What Astrazeneca and Irbm say after the stop of the anti Covid vaccine tests

All the latest news on the anti Covid vaccine from Astrazeneca, Oxford and Irbm

The Astrazeneca vaccine could arrive "by the end of this year". Word of Pascal Soriot, CEO of the company that will produce the vaccine developed by the University of Oxford, in collaboration with Irbm, a company founded in Pomezia in 2009 and led by Piero Di Lorenzo.

The stop to the tests, imposed by an unexpected and serious adverse reaction in one of the volunteers who was given the vaccine , could not “frustrate” the project, according to Di Lorenzo.

Let's go step by step.

WHAT HAPPENED

Let's start with the facts. Astrazeneca, after an adverse reaction in a British volunteer, has suspended the worldwide testing of the vaccine developed in collaboration with the University of Oxford and Irbm, currently in clinical phase three.

THE REACTION

To be ill, after the administration of the vaccine (the connection to be verified) is a woman, as stated by the CEO of Astrazeneca Pascal Soriot.

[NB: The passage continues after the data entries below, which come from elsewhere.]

-- ==== Sys2Proof/Laws/Ops.lean ====
section
/-! SUPPORT. What each shared operation can do, said once: the block's accesses, the end and the start of an operation, the
advance of the cursor, the element steps, reset. -/

namespace Sys2Proof.Machine

/-! ### Narrowing and the counts -/

theorem trunc_of_lt {n v : Nat} (h : v < 2 ^ n) : trunc n v = v := Nat.mod_eq_of_lt h

@[simp] theorem trunc_zero (n : Nat) : trunc n 0 = 0 := Nat.zero_mod _

theorem trunc_lt (n v : Nat) : trunc n v < 2 ^ n := Nat.mod_lt _ (Nat.two_pow_pos n)

/-- `ceil(w / 8) = (w + 7) div 8` (R13, K1). -/
theorem ceil8_eq (w : Nat) : ceil8 w = (w + 7) / 8 := by unfold ceil8; split <;> omega

theorem ceil8_mono {v w : Nat} (h : v ≤ w) : ceil8 v ≤ ceil8 w := by
  rw [ceil8_eq, ceil8_eq]; omega

theorem ceil8_le (w : Nat) : ceil8 w ≤ w := by unfold ceil8; split <;> omega

/-- A column's byte is one of the row span (R57). -/
theorem div8_lt_ceil8 {c w : Nat} (h : c < w) : c / 8 < ceil8 w := by rw [ceil8_eq]; omega

/-- The index of a pixel is one of the grid's, and the index of a byte one of the sequence's (R116, R136). -/
theorem index_lt {r h c w : Nat} (hr : r < h) (hc : c < w) : r * w + c < h * w :=
  calc r * w + c < r * w + w := by omega
    _ = (r + 1) * w := by ring
    _ ≤ h * w := Nat.mul_le_mul_right _ hr

/-- Row and column are read back from an index (R26). -/
theorem index_inj {r r' c c' w : Nat} (hc : c < w) (hc' : c' < w) (h : r * w + c = r' * w + c') : r = r' ∧ c = c' := by
  have hr : r = r' := by
    have h1 : (r * w + c) / w = r := by rw [Nat.mul_comm, Nat.mul_add_div (by omega), Nat.div_eq_of_lt hc]; simp
    have h2 : (r' * w + c') / w = r' := by rw [Nat.mul_comm, Nat.mul_add_div (by omega), Nat.div_eq_of_lt hc']; simp
    rw [← h1, h, h2]
  subst hr; exact ⟨rfl, by omega⟩

/-- Products of two DIMW-bit numbers fit LENW bits (R158). -/
theorem mul_lt_two_pow {d v w : Nat} (hv : v < 2 ^ d) (hw : w < 2 ^ d) : v * w < 2 ^ (2 * d) := by
  rw [Nat.two_mul, Nat.pow_add]
  exact Nat.mul_lt_mul_of_lt_of_lt hv hw

theorem bitPos_lt (c : Nat) : bitPos c < 8 := by unfold bitPos; omega

/-! ### Entries and bits -/

@[simp] theorem entryEol_mkEntry (l : Bool) (p : Byte) : entryEol (mkEntry l p) = l := by
  simp only [entryEol, mkEntry]
  rw [BitVec.getLsbD_append]
  simp

@[simp] theorem entrySample_mkEntry (l : Bool) (p : Byte) : entrySample (mkEntry l p) = p := by
  refine BitVec.eq_of_getLsbD_eq fun i hi => ?_
  simp only [entrySample, mkEntry, BitVec.getLsbD_extractLsb', BitVec.getLsbD_append]
  simp [hi]

/-- An entry is its two fields (R86). -/
theorem mkEntry_eta (e : Entry) : mkEntry (entryEol e) (entrySample e) = e := by
  refine BitVec.eq_of_getLsbD_eq fun i hi => ?_
  simp only [entrySample, mkEntry, entryEol, BitVec.getLsbD_append, BitVec.getLsbD_extractLsb']
  by_cases h : i < 8
  · simp [h]
  · have : i = 8 := by omega
    subst this; simp

theorem getLsbD_shiftedBit (b : Bool) {k p : Nat} (hk : k < 8) : (shiftedBit b k).getLsbD p = (decide (p = k) && b) := by
  by_cases hp : p < 8
  · have all : ∀ (b : Bool) (k p : Fin 8), (shiftedBit b k).getLsbD p = (decide (p.1 = k.1) && b) := by decide
    exact all b ⟨k, hk⟩ ⟨p, hp⟩
  · rw [BitVec.getLsbD_of_ge _ _ (by omega), decide_eq_false (by omega), Bool.false_and]

@[simp] theorem bin_white (b : Bool) : bin (white b) = b := by cases b <;> decide

/-! ### The block's accesses -/

/-- What `MemRead(GMEM, i, 9)` can answer: the known entry, or a free value that counts as one draw (R203). -/
theorem memReadGrid_cases (s : State) (i : Nat) :
    (∃ e, Memory.read? s.gmem i = some e ∧ memReadGrid s i = (e, s)) ∨
    (Memory.read? s.gmem i = none ∧ memReadGrid s i = ((Config.freeWord s.draws).setWidth 9, s.drew)) := by
  unfold memReadGrid drawWord
  cases h : Memory.read? s.gmem i with
  | some e => exact .inl ⟨e, rfl, rfl⟩
  | none => exact .inr ⟨rfl, rfl⟩

/-- What `MemRead(BMEM, i, 8)` can answer (R203). -/
theorem memReadByte_cases (s : State) (i : Nat) :
    (∃ b, Memory.read? s.bmem i = some b ∧ memReadByte s i = (b, s)) ∨
    (Memory.read? s.bmem i = none ∧ memReadByte s i = ((Config.freeWord s.draws).setWidth 8, s.drew)) := by
  unfold memReadByte drawWord
  cases h : Memory.read? s.bmem i with
  | some b => exact .inl ⟨b, rfl, rfl⟩
  | none => exact .inr ⟨rfl, rfl⟩

/-! ### The end and the start of an operation -/

/-- What an accepted, refused or ignored command can do (R81): nothing while BUSY, or the error of its start check at
once, or the start of the operation. -/
theorem accept_cases (o : Operation) (check : State → Option ErrCode) (s : State) :
    (s.status.busy = true ∧ accept o check s = s) ∨
    (∃ e, s.status.busy = false ∧ check (s.setStatus s.status.cleared) = some e ∧
      accept o check s = raise o e (s.setStatus s.status.cleared)) ∨
    (s.status.busy = false ∧ check (s.setStatus s.status.cleared) = none ∧
      accept o check s = begin o (s.setStatus s.status.cleared)) := by
  unfold accept
  cases hb : s.status.busy with
  | true => exact .inl ⟨rfl, by simp⟩
  | false =>
    cases hc : check (s.setStatus s.status.cleared) with
    | some e => exact .inr (.inl ⟨e, rfl, rfl, by simp [hc]⟩)
    | none => exact .inr (.inr ⟨rfl, rfl, by simp [hc]⟩)

/-- A command that comes while BUSY is ignored (R53). -/
theorem accept_busy {o : Operation} {check : State → Option ErrCode} {s : State} (h : s.status.busy = true) :
    accept o check s = s := by
  simp [accept, h]

/-- A command whose start check fails (R81 (3)). -/
theorem accept_error {o : Operation} {check : State → Option ErrCode} {s : State} {e : ErrCode}
    (h : s.status.busy = false) (hc : check (s.setStatus s.status.cleared) = some e) :
    accept o check s = raise o e (s.setStatus s.status.cleared) := by
  simp [accept, h, hc]

/-- A command whose start check passes (R81 (4)). -/
theorem accept_start {o : Operation} {check : State → Option ErrCode} {s : State}
    (h : s.status.busy = false) (hc : check (s.setStatus s.status.cleared) = none) :
    accept o check s = begin o (s.setStatus s.status.cleared) := by
  simp [accept, h, hc]

/-- The started state of an operation, field by field (R81 (4)). -/
theorem begin_eq (o : Operation) (s : State) :
    begin o s = { s with status := s.status.started, opl := o, r := 0, c := 0, gi := 0, bi := 0, acc := 0#8 } := by
  simp [begin, State.setStatus, State.setAcc, State.setBi, State.setGi, State.setCursor, State.setOpl]

/-- Completion of PACK with an error (R176). -/
theorem raise_pack_eq (e : ErrCode) (s : State) : raise .pack e s = { s with blen := 0, status := ⟨false, true, e⟩ } := by
  simp [raise, State.setStatus, Status.completed, State.setX, outReg]

/-- Completion of UNPACK with an error (R176). -/
theorem raise_unpack_eq (e : ErrCode) (s : State) :
    raise .unpack e s = { s with glen := 0, status := ⟨false, true, e⟩ } := by
  simp [raise, State.setStatus, Status.completed, State.setX, outReg]

theorem packStartCheck_none {s : State} :
    packStartCheck s = none ↔ 0 < s.width ∧ 0 < s.height ∧ s.glen = s.entryCount := by
  unfold packStartCheck; split <;> [skip; split] <;> simp_all <;> omega

theorem packStartCheck_some {s : State} {e : ErrCode} (h : packStartCheck s = some e) : e = .invalidInput := by
  unfold packStartCheck at h; split at h <;> [skip; split at h] <;> simp_all

theorem unpackStartCheck_none {s : State} :
    unpackStartCheck s = none ↔ 0 < s.width ∧ 0 < s.height ∧ s.blen = s.byteCount := by
  unfold unpackStartCheck; split <;> [skip; split] <;> simp_all <;> omega

theorem unpackStartCheck_some {s : State} {e : ErrCode} (h : unpackStartCheck s = some e) :
    e = .invalidInput ∨ e = .lengthMismatch := by
  unfold unpackStartCheck at h; split at h <;> [skip; split at h] <;> simp_all

/-! ### The cursor -/

/-- What the last part of an element step can do (R26). -/
theorem advance_cases (f : State → State) (s : State) :
    (s.c + 1 ≠ s.width ∧ advance f s = s.setCursor s.r (s.c + 1)) ∨
    (s.c + 1 = s.width ∧ s.r + 1 < s.height ∧ advance f s = s.setCursor (s.r + 1) 0) ∨
    (s.c + 1 = s.width ∧ s.height ≤ s.r + 1 ∧ advance f s = f s) := by
  unfold advance State.lastCol
  by_cases h : s.c + 1 = s.width
  · by_cases h2 : s.r + 1 < s.height
    · exact .inr (.inl ⟨h, h2, by simp [h, h2]⟩)
    · exact .inr (.inr ⟨h, by omega, by simp [h, h2]⟩)
  · exact .inl ⟨h, by simp [h]⟩

end Sys2Proof.Machine
end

The New York Times, writes Start Magazine, revealed that the volunteer was participating in the UK in 2/3 phases of the vaccine trial, but suddenly presented with transverse myelitis, an inflammation that affects the spinal cord and would often be triggered by viral infections.

VACCINE BY YEAR END?

Despite the stop of clinical trials, however, all is not lost. And the vaccine (also booked by the European Union) could still be available by the end of the year.

“Even so, I still think we are on track to have a set of data to present before the end of the year,” Pascal Soriot told the Guardian . "We may still have a vaccine by the end of this year, or early next year," depending on how fast the regulatory agency moves.

UNCERTAIN TIMES

However, the times are uncertain and it is not known when the trial "will be able to restart", said Soriot. The manager, however, stressed that the pauses in trials caused by "adverse events" are normal, but that "the difference here is that the whole world" is expecting an anti Covid vaccine soon.

WHAT HAPPENS NOW

What will happen now anyway? We have to wait for the investigations launched by an independent and third commission. If there is no correlation between vaccine and adverse reaction, the experimentation will be able to resume even in a week. If the vaccine caused the spinal problem in the volunteer woman then the stop could extend to six months.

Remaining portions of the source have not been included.